In the data below, locate each line with the word "hlogic" and list it.

### SUPPLIED DATA

theorem aliasLine_otherWidth {m : Mnemonic}
    (h : m ∈ [Mnemonic.cmp, .cmn, .neg, .negs, .tst, .mvn]) {w w1 : Width} (a b : RegIdx)
    (addr : BitVec 32) {suffix : List Operand} (hsuffix : ∃ p, shiftSuffix suffix = .ok p)
    (hw : w1 ≠ w) :
    assembleInstr ⟨m, .reg w a :: .reg w1 b :: suffix⟩ addr = .error .eSyntax := by
  change m ∈ [Mnemonic.cmp, .cmn, .neg, .negs] ++ _ at h
  rcases List.mem_append.1 h with harith | hlogic
  · obtain ⟨immForm, regForm, rd, rn, family⟩ := arithAlias_family harith w a addr
    rw [family, assembleArith_reg_otherWidth hsuffix (.inr hw)]
  · obtain ⟨form, rd, rn, family⟩ := logicAlias_family hlogic w a addr
    rw [family, assembleLogic_reg_otherWidth hsuffix (.inr hw)]

theorem refusesOtherWidths {w w' : Width} (h : w' ≠ w) (a b c d : RegIdx) (addr : BitVec 32) :
    RefusesOtherWidths w w' a b c d addr := by
  refine ⟨fun suffix v s _ _ hsuffix m hm => ?_,
    fun suffix k amount hsuffix => ⟨fun m hm => ?_, fun m hm => ?_⟩, ?_, fun m hm => ?_,
    fun m hm => ?_⟩
  · obtain ⟨immForm, regForm, family⟩ := arithMnemonic_family hm addr
    rw [family, assembleArith_imm_otherWidth (shiftSuffix_of_shape (hsuffix.imp_right And.left)) h]
  · have read := shiftSuffix_of_shape (hsuffix.imp_right And.left)
    exact ⟨registerLine_otherWidth hm a b c addr read (.inl h),
      registerLine_otherWidth hm a b c addr read (.inr h)⟩
  · exact aliasLine_otherWidth hm a b addr (shiftSuffix_of_shape (hsuffix.imp_right And.left)) h
  · rw [assembleInstr_mov, assembleLogic_reg_otherWidth ⟨_, rfl⟩ (.inr h)]
  · obtain ⟨form, family⟩ := multiplyMnemonic_family hm addr
    refine ⟨?_, ?_, ?_⟩
    · rw [family, assembleMultiply_otherWidth (.inl h)]
    · rw [family, assembleMultiply_otherWidth (.inr (.inl h))]
    · rw [family, assembleMultiply_otherWidth (.inr (.inr h))]
  · obtain ⟨form, family⟩ := multiplyAlias_family hm w a addr
    constructor
    · rw [family, assembleMultiply_otherWidth (.inl h)]
    · rw [family, assembleMultiply_otherWidth (.inr (.inl h))]

theorem refuses32BitAddresses (w : Width) (a b c : RegIdx) (addr : BitVec 32) :
    Refuses32BitAddresses w a b c addr := by
  refine ⟨fun m hm => ?_, rfl⟩
  obtain ⟨isLoad, family⟩ := transferMnemonic_family hm addr
  refine ⟨fun v _ _ _ => ?_, fun v _ _ => ⟨?_, ?_⟩, fun wb wi h => ?_⟩
  · rw [family, assembleTransfer, if_pos (by decide)]
  · rw [family, assembleTransfer, if_pos (by decide)]
  · rw [family, assembleTransfer, if_pos (by decide)]
  · rw [family, assembleTransfer, if_pos (by tauto)]

/-- A rotate is no suffix of an arithmetic line or of its aliases (42_dp_register.md D39). -/
theorem rotateLine_refused (w : Width) (a b c : RegIdx) (amount : Int) (addr : BitVec 32) :
    (∀ m ∈ [Mnemonic.add, .adds, .sub, .subs],
      assembleInstr ⟨m, [.reg w a, .reg w b, .reg w c, .shift .ror amount]⟩ addr
        = .error .eSyntax) ∧
    (∀ m ∈ [Mnemonic.cmp, .cmn, .neg, .negs],
      assembleInstr ⟨m, [.reg w a, .reg w c, .shift .ror amount]⟩ addr = .error .eSyntax) := by
  constructor
  · intro m hm
    obtain ⟨immForm, regForm, family⟩ := arithMnemonic_family hm addr
    rw [family, assembleArith_reg_ror]
  · intro m hm
    obtain ⟨immForm, regForm, rd, rn, family⟩ := arithAlias_family hm w a addr
    rw [family, assembleArith_reg_ror]

/-! ## The lines and the instructions they spell -/

/-- Settles O60, by sending each mnemonic to its family's encoder. -/
theorem assembledLinesAreTheInstructionsTheySpell :
    Obligations.AssembledLinesAreTheInstructionsTheySpell := by
  intro w a b c d addr
  refine ⟨⟨?_, ?_, ?_, ?_, ?_, ?_, ?_, ?_⟩, ⟨?_, ?_, ?_⟩, fun k hk => ?_, fun k => ?_,
    fun amount _ _ => rotateLine_refused w a b c amount addr, ⟨?_, ?_, ?_, ?_, ?_⟩,
    fun w' h => refusesOtherWidths h a b c d addr, refuses32BitAddresses w a b c addr,
    fun text ops h => ?_, ⟨?_, ?_, ?_⟩⟩
  · exact assemblesArithImm_of_family fun _ => assembleInstr_add _ _
  · exact assemblesArithImm_of_family fun _ => assembleInstr_adds _ _
  · exact assemblesArithImm_of_family fun _ => assembleInstr_sub _ _
  · exact assemblesArithImm_of_family fun _ => assembleInstr_subs _ _
  · exact assemblesArithImm_of_family fun _ => assembleInstr_cmp _ _ _ _
  · exact assemblesArithImm_of_family fun _ => assembleInstr_cmn _ _ _ _
  · exact assemblesArithImm_of_family fun _ => assembleInstr_neg _ _ _ _
  · exact assemblesArithImm_of_family fun _ => assembleInstr_negs _ _ _ _
  · exact assemblesWideMove_of_family w a fun _ => assembleInstr_movn _ _
  · exact assemblesWideMove_of_family w a fun _ => assembleInstr_movz _ _
  · exact assemblesWideMove_of_family w a fun _ => assembleInstr_movk _ _
  · refine ⟨?_, ?_, ?_, ?_, ?_, ?_, ?_, ?_⟩
    · exact assemblesShifted_of_arith hk fun _ => assembleInstr_add _ _
    · exact assemblesShifted_of_arith hk fun _ => assembleInstr_adds _ _
    · exact assemblesShifted_of_arith hk fun _ => assembleInstr_sub _ _
    · exact assemblesShifted_of_arith hk fun _ => assembleInstr_subs _ _
    · exact assemblesShifted_of_arith hk fun _ => assembleInstr_cmp _ _ _ _
    · exact assemblesShifted_of_arith hk fun _ => assembleInstr_cmn _ _ _ _
    · exact assemblesShifted_of_arith hk fun _ => assembleInstr_neg _ _ _ _
    · exact assemblesShifted_of_arith hk fun _ => assembleInstr_negs _ _ _ _
  · refine ⟨?_, ?_, ?_, ?_, ?_, ?_, ?_, ?_, ?_, ?_⟩
    · exact assemblesShifted_of_logic (form := andOrHalt) fun _ => assembleInstr_and _ _
    · exact assemblesShifted_of_logic fun _ => assembleInstr_bic _ _
    · exact assemblesShifted_of_logic fun _ => assembleInstr_orr _ _
    · exact assemblesShifted_of_logic fun _ => assembleInstr_orn _ _
    · exact assemblesShifted_of_logic fun _ => assembleInstr_eor _ _
    · exact assemblesShifted_of_logic fun _ => assembleInstr_eon _ _
    · exact assemblesShifted_of_logic fun _ => assembleInstr_ands _ _
    · exact assemblesShifted_of_logic fun _ => assembleInstr_bics _ _
    · exact assemblesShifted_of_logic fun _ => assembleInstr_tst _ _ _ _
    · exact assemblesShifted_of_logic fun _ => assembleInstr_mvn _ _ _ _
  · rw [assembleInstr_madd, assembleMultiply_sameWidth]
  · rw [assembleInstr_msub, assembleMultiply_sameWidth]
  · rw [assembleInstr_mul, assembleMultiply_sameWidth]
  · rw [assembleInstr_mneg, assembleMultiply_sameWidth]
  · have inside : (0 : Int) ≤ 0 ∧ (0 : Int) < w.bits := ⟨le_rfl, by cases w <;> decide⟩
    rw [assembleInstr_mov, assembleLogic_reg _ _ _ _ _ _ _ rfl, if_neg (by simp), if_pos inside]
    rfl
  · rw [mnemonicOfText_of_not_mem h, assembleInstr_unknown]
  · rfl
  · rfl
  · rfl

end Sys2Proof.Machine
end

######

RESPONSE TO THIS EXERCISE.
  rcases List.mem_append.1 h with harith | hlogic
  · obtain ⟨form, rd, rn, family⟩ := logicAlias_family hlogic w a addr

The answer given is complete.